Background: Breast cancer is the most common type of cancer among women worldwide. Hormone receptor-positive (HR+), human epidermal growth factor receptor 2-negative (HER2-) breast cancer constitutes the predominant subtype, accounting for approximately 70% of all breast cancer cases. Cyclin-dependent kinase 4/6 (CDK4/6) inhibitors, in conjunction with endocrine therapy (ET), have been used as the standard treatment for patients diagnosed with HR+ advanced breast cancer. The hematological adverse effects associated with CDK4/6 inhibitors include leukopenia, neutropenia, anemia, and thrombocytopenia, but the incidence of hematological malignancies following treatment with these agents remains relatively rare.
Case description: In this study, we present a case of a 71-year-old woman who was diagnosed with metastatic breast cancer and subsequently developed chronic myeloid leukemia (CML) following her treatment regimen with palbociclib and exemestane. In response to this new diagnosis, the patient commenced therapy with imatinib mesylate while discontinuing palbociclib and receiving exemestane alone for breast cancer. After three months of diligent therapy with imatinib, chronic myeloid leukemia was effectively managed, which permitted the reintroduction of palbociclib at a reduced dosage.

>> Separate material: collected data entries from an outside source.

-- ==== Sys2Proof/Machine/Codes.lean ====
section
/-!
DEFINITION. Status codes (R409, R436), record codes and classes (R589, R593), and the device's counts (R3).
-/

namespace Sys2Proof.Machine

/-- Engines of the device, guard engines apart (R3). -/
def nEngines : Nat := 98304
/-- Cores (R3). -/
def nCores : Nat := 6144
/-- Clusters (R3). -/
def nClusters : Nat := 256
/-- Flat core of a flat engine index (R7). -/
def coreOf (e : Nat) : Nat := e / 16
/-- Flat cluster of a flat core (R7). -/
def clusterOf (c : Nat) : Nat := c / 24
/-- Die of a flat cluster (R7). -/
def dieOf (cl : Nat) : Nat := cl / 32
/-- Die of a flat engine index (R7). -/
def dieOfEngine (e : Nat) : Nat := e / 12288
/-- An engine index of the model that names a guard engine: 98,304 + lane × 4 + engine (R6). -/
def isGuard (e : Nat) : Bool := decide (nEngines ≤ e)
/-- Key of a deck. -/
def deckKey (e k : Nat) : Nat := e * 8 + k
/-- Engine location of R593: flat engine in [16:0], deck in [19:17]. -/
def engineLoc (e k : Nat) : Nat := e % 2 ^ 17 + (k % 8) <<< 17

/-! Record classes (R589). -/

/-- The fault was handled. -/
def corrected : Nat := 0
/-- Data was poisoned in place. -/
def deferred : Nat := 1
/-- One step or descriptor failed. -/
def instClass : Nat := 2
/-- A device resource is degraded. -/
def deviceClass : Nat := 3
/-- The device halts. -/
def fatalClass : Nat := 4
/-- INSTANCE of a record that no instance owns. -/
def noOwner : Nat := 31

/-! Statuses (R409, R436). -/

namespace St
def ok : Nat := 0x0000
def descInvalid : Nat := 0x0001
def descNotPermitted : Nat := 0x0002
def descRange : Nat := 0x0003
def chainTarget : Nat := 0x0004
def domainDown : Nat := 0x0005
def pegArgInvalid : Nat := 0x0006
def pegWatchdog : Nat := 0x0007
def bufArgInvalid : Nat := 0x0010
def bufLocation : Nat := 0x0011
def bufQuota : Nat := 0x0012
def bufNoSpace : Nat := 0x0013
def bufNoHandle : Nat := 0x0014
def bufNotAllocated : Nat := 0x0015
def bufNotOwner : Nat := 0x0016
def stepImageInvalid : Nat := 0x0020
def stepContract : Nat := 0x0021
def stepLateFetch : Nat := 0x0022
def stepTileDamaged : Nat := 0x0023
def stepPoison : Nat := 0x0024
def stepPleatSpread : Nat := 0x0025
def stepPeIndex : Nat := 0x0026
def stepBounds : Nat := 0x0027
def stepUninit : Nat := 0x0028
def stepDeckRetired : Nat := 0x0029
def engineNotOwned : Nat := 0x0030
def engineLent : Nat := 0x0031
def deckNotOwned : Nat := 0x0032
def deckRetired : Nat := 0x0033
def deckWorn : Nat := 0x0034
def duplicateTarget : Nat := 0x0035
def guardLaneActive : Nat := 0x0036
def guardBackupInvalid : Nat := 0x0037
def guardProgramInvalid : Nat := 0x0038
def guardBackupWriteFail : Nat := 0x0039
def imageFormat : Nat := 0x0040
def sectionOutOfRange : Nat := 0x0041
def sectionDamaged : Nat := 0x0042
def codebookInvalid : Nat := 0x0043
def programFetchFail : Nat := 0x0044
def sectionChanged : Nat := 0x0045
def vprogFault : Nat := 0x0046
def programVerifyFail : Nat := 0x0047
def programNotStarted : Nat := 0x0048
def testDeferred : Nat := 0x0050
def checkFailed : Nat := 0x0051
def streamBusy : Nat := 0x0060
def streamArgInvalid : Nat := 0x0061
def instPlacement : Nat := 0x0070
def instBroadLimit : Nat := 0x0071
def instArgInvalid : Nat := 0x0072
def instExists : Nat := 0x0073
def instNotFound : Nat := 0x0074
def instVfDisabled : Nat := 0x0075
def instCoreTaken : Nat := 0x0076
def instInUse : Nat := 0x0077
def instKeyFail : Nat := 0x0078
def instResetTimeout : Nat := 0x0079
end St

/-! Record codes (R593). -/

namespace Rc
def pleatSplit : Nat := 0x8001
def checkSourceLost : Nat := 0x8002
def darnPending : Nat := 0x8003
def columnDarned : Nat := 0x8004
def engineRetired : Nat := 0x8005
def clipHigh : Nat := 0x8006
def tileReread : Nat := 0x8007
def chainRetry : Nat := 0x8008
def vrLinkRestored : Nat := 0x8009
def instResetLate : Nat := 0x800A
def pageRetired : Nat := 0x800B
def eventOverflow : Nat := 0x800C
def t2Poison : Nat := 0x8010
def doorbellInvalid : Nat := 0x8020
def chainBadHandle : Nat := 0x8021
def legacyOrder : Nat := 0x8022
def voltSkew : Nat := 0x8030
def tempSkew : Nat := 0x8031
def hemDrop : Nat := 0x8032
def keyFail : Nat := 0x8033
def guardLate : Nat := 0x8034
def guardLoadFail : Nat := 0x8035
def guardColumnFault : Nat := 0x8036
def vtableFallback : Nat := 0x8037
def vrLinkLost : Nat := 0x8038
def capFloor : Nat := 0x8039
def flashTimeout : Nat := 0x803A
def chainFormFail : Nat := 0x803B
def chainPortDown : Nat := 0x803C
def fwRestart : Nat := 0x803D
def hubT2Ue : Nat := 0x803E
def pstateTimeout : Nat := 0x8040
def doubleFault : Nat := 0x8041
def fwFatal : Nat := 0x8042
def thermalTrip : Nat := 0x8043
end Rc

end Sys2Proof.Machine
end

Conclusions: This case underscores the pressing need for further research to enhance our understanding of the adverse events associated with treatment using CDK4/6 inhibitors, particularly concerning their effects on the hematological system. Additionally, it highlights the significance of long-term monitoring in clinical practice for patients receiving therapy with CDK4/6 inhibitors.